╭──

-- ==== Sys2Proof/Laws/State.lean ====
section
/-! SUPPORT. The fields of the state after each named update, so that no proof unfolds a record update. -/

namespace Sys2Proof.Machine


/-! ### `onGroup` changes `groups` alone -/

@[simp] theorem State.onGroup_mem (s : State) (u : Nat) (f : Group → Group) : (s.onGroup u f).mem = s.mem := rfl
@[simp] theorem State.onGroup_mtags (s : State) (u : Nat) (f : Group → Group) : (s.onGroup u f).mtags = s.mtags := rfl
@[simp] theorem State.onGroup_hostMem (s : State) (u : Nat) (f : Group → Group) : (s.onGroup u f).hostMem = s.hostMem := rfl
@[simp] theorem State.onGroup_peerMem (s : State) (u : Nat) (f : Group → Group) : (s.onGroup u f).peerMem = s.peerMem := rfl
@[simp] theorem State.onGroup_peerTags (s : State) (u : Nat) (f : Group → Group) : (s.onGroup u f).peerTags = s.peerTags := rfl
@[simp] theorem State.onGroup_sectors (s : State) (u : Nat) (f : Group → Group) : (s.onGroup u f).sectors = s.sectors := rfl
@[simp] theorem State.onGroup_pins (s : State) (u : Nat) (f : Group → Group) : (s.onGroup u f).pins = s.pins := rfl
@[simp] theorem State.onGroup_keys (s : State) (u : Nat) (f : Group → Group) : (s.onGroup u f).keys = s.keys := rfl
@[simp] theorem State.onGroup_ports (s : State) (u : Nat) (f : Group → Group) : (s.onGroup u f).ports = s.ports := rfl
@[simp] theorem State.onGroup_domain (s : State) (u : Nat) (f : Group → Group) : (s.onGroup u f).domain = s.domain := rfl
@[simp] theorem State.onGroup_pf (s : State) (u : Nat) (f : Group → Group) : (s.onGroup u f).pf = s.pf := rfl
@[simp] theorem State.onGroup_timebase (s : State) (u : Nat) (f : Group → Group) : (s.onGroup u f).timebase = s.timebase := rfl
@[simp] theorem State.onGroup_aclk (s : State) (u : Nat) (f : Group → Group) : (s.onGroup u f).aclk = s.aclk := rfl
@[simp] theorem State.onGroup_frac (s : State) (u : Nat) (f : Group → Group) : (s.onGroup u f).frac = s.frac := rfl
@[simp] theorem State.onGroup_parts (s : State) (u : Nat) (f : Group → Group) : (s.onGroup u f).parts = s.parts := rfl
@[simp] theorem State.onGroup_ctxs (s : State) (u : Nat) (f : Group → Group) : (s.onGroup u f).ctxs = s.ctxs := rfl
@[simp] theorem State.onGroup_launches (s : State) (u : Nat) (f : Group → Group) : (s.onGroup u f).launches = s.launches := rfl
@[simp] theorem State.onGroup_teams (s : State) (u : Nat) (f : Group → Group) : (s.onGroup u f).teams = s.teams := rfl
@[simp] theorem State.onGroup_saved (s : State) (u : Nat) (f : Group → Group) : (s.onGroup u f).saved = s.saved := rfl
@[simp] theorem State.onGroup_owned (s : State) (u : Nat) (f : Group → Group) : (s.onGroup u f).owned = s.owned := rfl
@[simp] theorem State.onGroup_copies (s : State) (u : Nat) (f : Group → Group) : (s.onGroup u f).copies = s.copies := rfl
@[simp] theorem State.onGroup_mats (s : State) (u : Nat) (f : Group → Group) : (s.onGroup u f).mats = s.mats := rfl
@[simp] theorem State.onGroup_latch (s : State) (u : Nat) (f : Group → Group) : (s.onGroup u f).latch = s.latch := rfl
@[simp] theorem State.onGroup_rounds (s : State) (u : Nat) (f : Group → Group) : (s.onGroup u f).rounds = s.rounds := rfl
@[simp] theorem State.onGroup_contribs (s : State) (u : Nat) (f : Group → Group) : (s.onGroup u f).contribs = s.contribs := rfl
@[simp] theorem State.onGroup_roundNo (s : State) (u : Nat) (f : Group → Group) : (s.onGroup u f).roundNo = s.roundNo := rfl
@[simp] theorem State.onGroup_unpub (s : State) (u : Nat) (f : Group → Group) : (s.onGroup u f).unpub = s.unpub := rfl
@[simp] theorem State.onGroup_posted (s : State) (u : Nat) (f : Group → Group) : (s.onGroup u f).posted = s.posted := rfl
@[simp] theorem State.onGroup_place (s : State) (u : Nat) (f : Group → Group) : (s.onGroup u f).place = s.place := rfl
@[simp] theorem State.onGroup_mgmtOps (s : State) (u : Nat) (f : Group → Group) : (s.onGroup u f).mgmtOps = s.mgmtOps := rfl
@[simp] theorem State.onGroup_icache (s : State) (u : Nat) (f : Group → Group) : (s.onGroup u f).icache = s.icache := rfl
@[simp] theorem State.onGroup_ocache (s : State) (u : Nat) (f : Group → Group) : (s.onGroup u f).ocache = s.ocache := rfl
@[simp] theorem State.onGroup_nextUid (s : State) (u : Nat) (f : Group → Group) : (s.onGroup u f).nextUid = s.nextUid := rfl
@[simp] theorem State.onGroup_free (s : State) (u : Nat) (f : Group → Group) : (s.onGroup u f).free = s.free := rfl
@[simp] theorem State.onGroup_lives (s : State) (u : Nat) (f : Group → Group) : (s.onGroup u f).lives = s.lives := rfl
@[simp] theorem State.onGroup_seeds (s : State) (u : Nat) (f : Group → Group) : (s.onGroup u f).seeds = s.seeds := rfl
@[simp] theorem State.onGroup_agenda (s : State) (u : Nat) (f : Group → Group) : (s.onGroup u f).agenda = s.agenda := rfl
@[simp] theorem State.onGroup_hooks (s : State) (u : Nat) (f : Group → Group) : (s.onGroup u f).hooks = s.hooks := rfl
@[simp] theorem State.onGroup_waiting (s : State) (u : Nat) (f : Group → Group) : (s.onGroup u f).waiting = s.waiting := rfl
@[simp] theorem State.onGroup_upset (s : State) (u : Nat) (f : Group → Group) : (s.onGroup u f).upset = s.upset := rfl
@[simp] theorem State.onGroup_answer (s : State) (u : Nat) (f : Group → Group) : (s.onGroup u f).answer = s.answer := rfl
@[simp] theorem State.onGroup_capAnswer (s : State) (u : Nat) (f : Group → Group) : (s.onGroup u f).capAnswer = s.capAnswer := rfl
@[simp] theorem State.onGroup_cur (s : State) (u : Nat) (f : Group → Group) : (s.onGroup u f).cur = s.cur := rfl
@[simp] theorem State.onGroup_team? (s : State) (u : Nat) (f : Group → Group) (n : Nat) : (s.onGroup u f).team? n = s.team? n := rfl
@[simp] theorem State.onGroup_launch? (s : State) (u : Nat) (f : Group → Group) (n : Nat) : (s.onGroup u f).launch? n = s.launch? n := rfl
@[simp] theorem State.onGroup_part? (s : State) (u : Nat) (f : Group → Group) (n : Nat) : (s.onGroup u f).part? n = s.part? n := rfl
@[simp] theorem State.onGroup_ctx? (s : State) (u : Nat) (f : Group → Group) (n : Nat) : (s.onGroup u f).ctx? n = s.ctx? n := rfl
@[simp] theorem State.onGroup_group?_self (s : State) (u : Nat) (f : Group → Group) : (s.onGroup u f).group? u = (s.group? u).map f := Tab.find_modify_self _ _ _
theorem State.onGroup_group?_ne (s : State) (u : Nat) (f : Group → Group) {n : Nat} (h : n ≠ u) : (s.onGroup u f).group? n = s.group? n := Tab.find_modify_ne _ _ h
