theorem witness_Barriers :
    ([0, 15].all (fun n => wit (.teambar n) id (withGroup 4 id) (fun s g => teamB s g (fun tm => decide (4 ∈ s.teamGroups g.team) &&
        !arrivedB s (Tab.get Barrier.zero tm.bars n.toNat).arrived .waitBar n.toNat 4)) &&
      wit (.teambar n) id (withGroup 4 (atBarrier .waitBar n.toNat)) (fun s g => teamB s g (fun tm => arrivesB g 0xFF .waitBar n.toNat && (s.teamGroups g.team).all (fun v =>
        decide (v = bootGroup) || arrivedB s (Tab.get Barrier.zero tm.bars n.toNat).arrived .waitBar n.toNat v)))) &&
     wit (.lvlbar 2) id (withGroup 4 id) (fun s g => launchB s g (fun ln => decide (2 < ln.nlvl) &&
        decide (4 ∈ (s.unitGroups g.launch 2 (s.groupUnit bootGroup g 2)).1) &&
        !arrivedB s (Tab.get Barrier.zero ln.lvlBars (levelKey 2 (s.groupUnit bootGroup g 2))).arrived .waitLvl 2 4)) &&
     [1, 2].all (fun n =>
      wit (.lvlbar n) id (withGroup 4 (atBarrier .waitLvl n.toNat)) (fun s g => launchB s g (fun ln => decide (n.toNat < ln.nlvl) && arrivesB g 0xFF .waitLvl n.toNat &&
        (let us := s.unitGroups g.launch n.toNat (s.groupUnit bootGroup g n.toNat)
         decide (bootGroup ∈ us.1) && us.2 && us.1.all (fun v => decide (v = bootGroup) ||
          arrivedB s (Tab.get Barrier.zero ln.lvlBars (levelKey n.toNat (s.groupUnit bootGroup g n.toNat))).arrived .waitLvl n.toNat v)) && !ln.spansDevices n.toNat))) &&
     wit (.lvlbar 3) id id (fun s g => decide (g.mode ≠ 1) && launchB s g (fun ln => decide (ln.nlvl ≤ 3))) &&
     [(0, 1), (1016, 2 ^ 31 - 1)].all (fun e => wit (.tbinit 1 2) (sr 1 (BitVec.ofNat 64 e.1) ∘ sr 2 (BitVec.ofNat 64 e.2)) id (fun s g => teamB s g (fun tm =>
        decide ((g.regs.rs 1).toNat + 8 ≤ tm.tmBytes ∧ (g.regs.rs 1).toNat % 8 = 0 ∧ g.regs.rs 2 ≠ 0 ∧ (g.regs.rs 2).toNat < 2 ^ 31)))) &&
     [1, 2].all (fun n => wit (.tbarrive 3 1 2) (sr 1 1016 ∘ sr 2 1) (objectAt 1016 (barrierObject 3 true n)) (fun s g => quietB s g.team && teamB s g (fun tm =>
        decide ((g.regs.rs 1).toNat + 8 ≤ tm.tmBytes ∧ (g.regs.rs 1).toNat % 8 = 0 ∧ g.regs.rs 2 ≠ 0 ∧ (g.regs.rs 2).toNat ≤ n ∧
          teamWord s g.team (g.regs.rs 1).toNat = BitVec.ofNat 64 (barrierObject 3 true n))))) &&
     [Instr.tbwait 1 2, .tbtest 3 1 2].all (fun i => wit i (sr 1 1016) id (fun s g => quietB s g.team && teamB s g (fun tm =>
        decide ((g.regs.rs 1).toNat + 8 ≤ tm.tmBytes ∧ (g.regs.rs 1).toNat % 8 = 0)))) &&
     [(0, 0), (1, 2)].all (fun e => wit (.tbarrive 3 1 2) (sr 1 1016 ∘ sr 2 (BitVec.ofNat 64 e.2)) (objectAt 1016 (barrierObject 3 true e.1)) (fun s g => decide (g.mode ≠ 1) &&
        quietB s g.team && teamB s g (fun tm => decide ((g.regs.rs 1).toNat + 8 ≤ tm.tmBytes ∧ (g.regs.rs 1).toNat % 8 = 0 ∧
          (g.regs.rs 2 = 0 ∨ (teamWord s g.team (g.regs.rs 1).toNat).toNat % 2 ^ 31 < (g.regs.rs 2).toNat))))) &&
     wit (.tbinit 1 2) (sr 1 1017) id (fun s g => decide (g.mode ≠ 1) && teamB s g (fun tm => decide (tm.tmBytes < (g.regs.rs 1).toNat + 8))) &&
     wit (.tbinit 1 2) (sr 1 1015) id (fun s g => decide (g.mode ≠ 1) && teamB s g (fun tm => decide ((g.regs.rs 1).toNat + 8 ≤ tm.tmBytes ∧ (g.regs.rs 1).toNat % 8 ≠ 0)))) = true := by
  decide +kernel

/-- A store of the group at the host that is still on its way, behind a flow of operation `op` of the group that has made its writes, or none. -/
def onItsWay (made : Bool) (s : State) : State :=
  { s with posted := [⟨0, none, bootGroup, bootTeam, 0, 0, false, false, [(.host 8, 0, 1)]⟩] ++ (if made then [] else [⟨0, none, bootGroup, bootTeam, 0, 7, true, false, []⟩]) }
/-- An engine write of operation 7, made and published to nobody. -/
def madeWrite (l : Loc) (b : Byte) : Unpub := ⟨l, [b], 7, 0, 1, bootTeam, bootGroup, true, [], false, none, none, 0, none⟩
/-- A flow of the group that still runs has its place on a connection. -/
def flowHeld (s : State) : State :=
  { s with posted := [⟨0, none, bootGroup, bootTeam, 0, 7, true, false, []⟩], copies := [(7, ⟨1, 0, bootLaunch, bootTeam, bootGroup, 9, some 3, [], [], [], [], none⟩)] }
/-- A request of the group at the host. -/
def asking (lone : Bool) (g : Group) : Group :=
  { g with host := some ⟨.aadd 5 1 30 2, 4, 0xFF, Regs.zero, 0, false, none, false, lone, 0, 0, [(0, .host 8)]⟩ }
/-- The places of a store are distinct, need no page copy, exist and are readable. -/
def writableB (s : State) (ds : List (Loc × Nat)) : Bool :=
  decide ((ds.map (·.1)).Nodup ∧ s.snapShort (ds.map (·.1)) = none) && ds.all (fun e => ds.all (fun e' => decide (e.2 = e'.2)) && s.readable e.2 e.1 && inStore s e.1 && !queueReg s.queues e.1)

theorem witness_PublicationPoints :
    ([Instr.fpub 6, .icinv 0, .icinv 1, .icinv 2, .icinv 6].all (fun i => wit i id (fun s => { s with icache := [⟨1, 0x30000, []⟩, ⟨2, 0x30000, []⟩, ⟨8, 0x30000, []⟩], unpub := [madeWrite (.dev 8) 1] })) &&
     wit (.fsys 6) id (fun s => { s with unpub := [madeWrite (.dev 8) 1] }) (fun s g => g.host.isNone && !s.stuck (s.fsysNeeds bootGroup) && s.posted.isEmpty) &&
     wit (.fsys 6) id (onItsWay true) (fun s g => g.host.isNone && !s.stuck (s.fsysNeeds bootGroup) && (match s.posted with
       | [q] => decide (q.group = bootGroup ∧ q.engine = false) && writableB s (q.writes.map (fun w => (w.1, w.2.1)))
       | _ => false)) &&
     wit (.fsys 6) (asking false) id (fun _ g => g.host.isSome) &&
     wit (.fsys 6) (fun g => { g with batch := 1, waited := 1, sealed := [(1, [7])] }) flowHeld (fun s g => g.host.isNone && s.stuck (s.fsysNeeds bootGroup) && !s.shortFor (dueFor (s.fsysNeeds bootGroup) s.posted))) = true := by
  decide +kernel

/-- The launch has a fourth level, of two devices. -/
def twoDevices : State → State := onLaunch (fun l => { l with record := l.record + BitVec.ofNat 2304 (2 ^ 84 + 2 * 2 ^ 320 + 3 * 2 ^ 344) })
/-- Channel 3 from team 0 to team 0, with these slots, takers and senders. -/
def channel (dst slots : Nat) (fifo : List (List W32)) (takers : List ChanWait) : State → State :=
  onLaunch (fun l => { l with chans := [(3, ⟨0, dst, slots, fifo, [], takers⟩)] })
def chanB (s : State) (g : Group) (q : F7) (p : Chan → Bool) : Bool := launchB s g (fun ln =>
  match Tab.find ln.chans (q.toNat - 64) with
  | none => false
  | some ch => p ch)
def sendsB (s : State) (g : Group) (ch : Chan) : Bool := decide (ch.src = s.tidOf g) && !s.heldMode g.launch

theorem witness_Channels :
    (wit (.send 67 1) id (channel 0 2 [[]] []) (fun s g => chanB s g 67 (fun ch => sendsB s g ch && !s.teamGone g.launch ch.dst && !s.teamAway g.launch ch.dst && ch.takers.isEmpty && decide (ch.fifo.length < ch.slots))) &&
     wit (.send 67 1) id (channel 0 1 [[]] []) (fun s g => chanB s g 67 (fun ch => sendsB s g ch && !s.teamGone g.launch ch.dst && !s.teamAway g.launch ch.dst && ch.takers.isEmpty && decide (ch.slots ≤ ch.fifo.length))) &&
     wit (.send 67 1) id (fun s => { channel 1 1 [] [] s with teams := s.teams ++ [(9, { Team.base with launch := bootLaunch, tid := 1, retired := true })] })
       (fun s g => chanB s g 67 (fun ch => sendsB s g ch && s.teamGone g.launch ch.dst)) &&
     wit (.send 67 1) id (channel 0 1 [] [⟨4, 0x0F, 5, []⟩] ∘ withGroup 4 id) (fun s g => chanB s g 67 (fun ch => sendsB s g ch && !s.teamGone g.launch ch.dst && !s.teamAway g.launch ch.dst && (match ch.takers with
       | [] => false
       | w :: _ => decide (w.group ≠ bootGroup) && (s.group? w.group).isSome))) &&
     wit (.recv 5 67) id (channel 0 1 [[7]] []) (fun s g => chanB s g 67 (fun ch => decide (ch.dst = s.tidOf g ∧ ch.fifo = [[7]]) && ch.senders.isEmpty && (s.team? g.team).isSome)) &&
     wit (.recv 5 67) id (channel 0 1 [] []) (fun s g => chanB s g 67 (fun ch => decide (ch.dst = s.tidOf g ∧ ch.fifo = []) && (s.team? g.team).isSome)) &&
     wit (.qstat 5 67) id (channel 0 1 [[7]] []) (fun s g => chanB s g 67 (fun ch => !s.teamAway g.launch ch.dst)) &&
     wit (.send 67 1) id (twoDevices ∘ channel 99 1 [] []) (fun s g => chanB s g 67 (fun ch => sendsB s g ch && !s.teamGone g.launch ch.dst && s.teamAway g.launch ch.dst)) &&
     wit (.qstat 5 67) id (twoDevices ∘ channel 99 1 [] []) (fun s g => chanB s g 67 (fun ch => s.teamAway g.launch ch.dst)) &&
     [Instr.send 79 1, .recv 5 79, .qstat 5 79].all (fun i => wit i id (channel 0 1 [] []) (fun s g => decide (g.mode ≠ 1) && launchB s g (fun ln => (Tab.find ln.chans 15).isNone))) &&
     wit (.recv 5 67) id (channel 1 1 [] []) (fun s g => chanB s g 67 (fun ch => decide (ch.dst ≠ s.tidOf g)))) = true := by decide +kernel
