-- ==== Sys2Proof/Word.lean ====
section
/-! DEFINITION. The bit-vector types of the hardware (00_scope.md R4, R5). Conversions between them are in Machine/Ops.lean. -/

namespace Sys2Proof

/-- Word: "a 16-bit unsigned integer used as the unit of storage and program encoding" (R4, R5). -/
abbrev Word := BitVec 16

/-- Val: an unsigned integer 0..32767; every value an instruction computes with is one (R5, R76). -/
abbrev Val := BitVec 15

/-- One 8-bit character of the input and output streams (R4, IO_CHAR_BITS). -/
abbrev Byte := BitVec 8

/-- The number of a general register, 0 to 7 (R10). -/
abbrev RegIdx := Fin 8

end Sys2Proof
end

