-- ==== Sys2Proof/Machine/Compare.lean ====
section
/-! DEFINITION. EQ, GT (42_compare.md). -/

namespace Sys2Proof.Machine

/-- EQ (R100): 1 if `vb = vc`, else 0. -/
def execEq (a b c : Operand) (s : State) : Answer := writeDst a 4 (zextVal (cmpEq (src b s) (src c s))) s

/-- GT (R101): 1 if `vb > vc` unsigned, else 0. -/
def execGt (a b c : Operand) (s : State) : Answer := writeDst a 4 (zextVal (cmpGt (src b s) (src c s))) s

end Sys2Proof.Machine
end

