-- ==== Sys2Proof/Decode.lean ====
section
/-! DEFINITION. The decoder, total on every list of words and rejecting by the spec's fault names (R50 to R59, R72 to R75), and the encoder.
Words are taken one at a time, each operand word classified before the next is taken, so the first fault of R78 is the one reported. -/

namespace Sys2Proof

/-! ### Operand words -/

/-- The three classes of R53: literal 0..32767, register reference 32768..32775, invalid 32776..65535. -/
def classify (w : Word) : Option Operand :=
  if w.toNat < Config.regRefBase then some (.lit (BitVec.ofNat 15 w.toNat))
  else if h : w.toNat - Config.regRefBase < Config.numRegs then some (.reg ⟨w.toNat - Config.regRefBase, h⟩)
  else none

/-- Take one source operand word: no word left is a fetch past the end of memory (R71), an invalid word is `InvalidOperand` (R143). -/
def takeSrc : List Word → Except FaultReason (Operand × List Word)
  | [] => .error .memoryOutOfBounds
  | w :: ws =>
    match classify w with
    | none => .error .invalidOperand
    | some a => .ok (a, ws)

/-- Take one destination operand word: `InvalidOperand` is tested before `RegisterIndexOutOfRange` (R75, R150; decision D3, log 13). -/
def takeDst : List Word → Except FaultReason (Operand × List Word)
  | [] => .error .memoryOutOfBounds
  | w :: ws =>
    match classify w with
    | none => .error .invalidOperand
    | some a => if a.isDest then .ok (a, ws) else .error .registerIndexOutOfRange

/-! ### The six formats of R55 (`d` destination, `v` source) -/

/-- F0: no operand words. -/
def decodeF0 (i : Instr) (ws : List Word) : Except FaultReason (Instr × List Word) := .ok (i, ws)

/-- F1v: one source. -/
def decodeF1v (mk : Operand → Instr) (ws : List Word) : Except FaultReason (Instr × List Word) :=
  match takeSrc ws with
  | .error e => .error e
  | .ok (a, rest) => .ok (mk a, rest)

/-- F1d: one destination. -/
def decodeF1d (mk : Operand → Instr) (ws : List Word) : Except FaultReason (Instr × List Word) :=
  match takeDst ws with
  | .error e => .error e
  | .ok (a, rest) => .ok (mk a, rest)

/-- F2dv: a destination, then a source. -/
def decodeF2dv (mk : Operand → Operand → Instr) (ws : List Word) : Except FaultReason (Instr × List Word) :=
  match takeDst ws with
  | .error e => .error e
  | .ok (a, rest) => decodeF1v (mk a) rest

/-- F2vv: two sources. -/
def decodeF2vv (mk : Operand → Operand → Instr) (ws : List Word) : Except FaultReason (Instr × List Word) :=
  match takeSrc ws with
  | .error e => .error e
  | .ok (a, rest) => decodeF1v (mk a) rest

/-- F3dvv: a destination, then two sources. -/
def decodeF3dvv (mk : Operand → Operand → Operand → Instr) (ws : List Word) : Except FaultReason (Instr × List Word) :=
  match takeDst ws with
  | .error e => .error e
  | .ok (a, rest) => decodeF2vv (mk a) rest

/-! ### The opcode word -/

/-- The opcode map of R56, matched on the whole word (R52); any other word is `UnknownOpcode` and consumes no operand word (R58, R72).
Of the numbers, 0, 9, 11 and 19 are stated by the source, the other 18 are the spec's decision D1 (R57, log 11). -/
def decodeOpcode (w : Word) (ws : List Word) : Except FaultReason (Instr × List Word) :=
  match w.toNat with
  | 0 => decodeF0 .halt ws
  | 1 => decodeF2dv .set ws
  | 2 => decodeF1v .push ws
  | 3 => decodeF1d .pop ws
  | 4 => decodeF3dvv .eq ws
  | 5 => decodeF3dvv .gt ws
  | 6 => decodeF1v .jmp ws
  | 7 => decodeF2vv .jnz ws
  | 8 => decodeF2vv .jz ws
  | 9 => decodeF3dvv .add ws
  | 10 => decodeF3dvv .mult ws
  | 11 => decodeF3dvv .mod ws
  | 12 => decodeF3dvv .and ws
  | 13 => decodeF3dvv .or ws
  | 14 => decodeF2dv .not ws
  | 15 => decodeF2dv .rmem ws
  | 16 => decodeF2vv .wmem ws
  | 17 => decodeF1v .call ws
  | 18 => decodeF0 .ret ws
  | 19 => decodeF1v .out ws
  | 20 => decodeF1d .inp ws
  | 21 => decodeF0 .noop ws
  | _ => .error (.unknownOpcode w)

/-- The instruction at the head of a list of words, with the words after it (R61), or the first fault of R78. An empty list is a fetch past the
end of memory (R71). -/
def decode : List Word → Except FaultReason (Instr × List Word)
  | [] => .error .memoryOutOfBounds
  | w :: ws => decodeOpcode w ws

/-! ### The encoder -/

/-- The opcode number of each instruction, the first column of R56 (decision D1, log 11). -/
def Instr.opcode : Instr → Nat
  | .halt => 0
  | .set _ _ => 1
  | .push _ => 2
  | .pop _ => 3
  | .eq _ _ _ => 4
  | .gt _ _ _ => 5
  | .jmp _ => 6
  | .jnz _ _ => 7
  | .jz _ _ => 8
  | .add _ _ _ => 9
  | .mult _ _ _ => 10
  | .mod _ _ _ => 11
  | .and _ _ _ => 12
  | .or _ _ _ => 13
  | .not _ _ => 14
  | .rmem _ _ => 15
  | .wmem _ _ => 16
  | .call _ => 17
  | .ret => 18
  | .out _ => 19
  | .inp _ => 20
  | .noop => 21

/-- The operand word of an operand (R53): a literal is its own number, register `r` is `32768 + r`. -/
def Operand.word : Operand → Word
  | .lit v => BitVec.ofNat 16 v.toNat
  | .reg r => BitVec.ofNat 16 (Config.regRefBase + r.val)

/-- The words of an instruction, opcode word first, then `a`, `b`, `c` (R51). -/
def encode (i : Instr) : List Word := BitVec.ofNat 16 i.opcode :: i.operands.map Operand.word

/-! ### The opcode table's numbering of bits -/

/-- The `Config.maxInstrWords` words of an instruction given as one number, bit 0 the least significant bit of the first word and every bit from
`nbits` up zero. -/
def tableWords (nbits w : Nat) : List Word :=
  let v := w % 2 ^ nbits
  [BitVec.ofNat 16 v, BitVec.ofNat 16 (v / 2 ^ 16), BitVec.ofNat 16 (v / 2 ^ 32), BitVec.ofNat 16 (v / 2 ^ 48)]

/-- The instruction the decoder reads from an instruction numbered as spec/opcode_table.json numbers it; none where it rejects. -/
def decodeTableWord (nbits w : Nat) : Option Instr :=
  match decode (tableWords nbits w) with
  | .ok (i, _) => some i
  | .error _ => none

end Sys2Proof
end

╰──

**About this task**
Everything from the first line of the data through the line containing "s.teams := rfl" should be echoed exactly. Add nothing.

**Answer to this exercise**
-- ==== Sys2Proof/Laws/State.lean ====
section
/-! SUPPORT. The fields of the state after each named update, so that no proof unfolds a record update. -/

namespace Sys2Proof.Machine


/-! ### `onGroup` changes `groups` alone -/

@[simp] theorem State.onGroup_mem (s : State) (u : Nat) (f : Group → Group) : (s.onGroup u f).mem = s.mem := rfl
@[simp] theorem State.onGroup_mtags (s : State) (u : Nat) (f : Group → Group) : (s.onGroup u f).mtags = s.mtags := rfl
@[simp] theorem State.onGroup_hostMem (s : State) (u : Nat) (f : Group → Group) : (s.onGroup u f).hostMem = s.hostMem := rfl
@[simp] theorem State.onGroup_peerMem (s : State) (u : Nat) (f : Group → Group) : (s.onGroup u f).peerMem = s.peerMem := rfl
@[simp] theorem State.onGroup_peerTags (s : State) (u : Nat) (f : Group → Group) : (s.onGroup u f).peerTags = s.peerTags := rfl
@[simp] theorem State.onGroup_sectors (s : State) (u : Nat) (f : Group → Group) : (s.onGroup u f).sectors = s.sectors := rfl
@[simp] theorem State.onGroup_pins (s : State) (u : Nat) (f : Group → Group) : (s.onGroup u f).pins = s.pins := rfl
@[simp] theorem State.onGroup_keys (s : State) (u : Nat) (f : Group → Group) : (s.onGroup u f).keys = s.keys := rfl
@[simp] theorem State.onGroup_ports (s : State) (u : Nat) (f : Group → Group) : (s.onGroup u f).ports = s.ports := rfl
@[simp] theorem State.onGroup_domain (s : State) (u : Nat) (f : Group → Group) : (s.onGroup u f).domain = s.domain := rfl
@[simp] theorem State.onGroup_pf (s : State) (u : Nat) (f : Group → Group) : (s.onGroup u f).pf = s.pf := rfl
@[simp] theorem State.onGroup_timebase (s : State) (u : Nat) (f : Group → Group) : (s.onGroup u f).timebase = s.timebase := rfl
@[simp] theorem State.onGroup_aclk (s : State) (u : Nat) (f : Group → Group) : (s.onGroup u f).aclk = s.aclk := rfl
@[simp] theorem State.onGroup_frac (s : State) (u : Nat) (f : Group → Group) : (s.onGroup u f).frac = s.frac := rfl
@[simp] theorem State.onGroup_parts (s : State) (u : Nat) (f : Group → Group) : (s.onGroup u f).parts = s.parts := rfl
@[simp] theorem State.onGroup_ctxs (s : State) (u : Nat) (f : Group → Group) : (s.onGroup u f).ctxs = s.ctxs := rfl
@[simp] theorem State.onGroup_launches (s : State) (u : Nat) (f : Group → Group) : (s.onGroup u f).launches = s.launches := rfl
@[simp] theorem State.onGroup_teams (s : State) (u : Nat) (f : Group → Group) : (s.onGroup u f).teams = s.teams := rfl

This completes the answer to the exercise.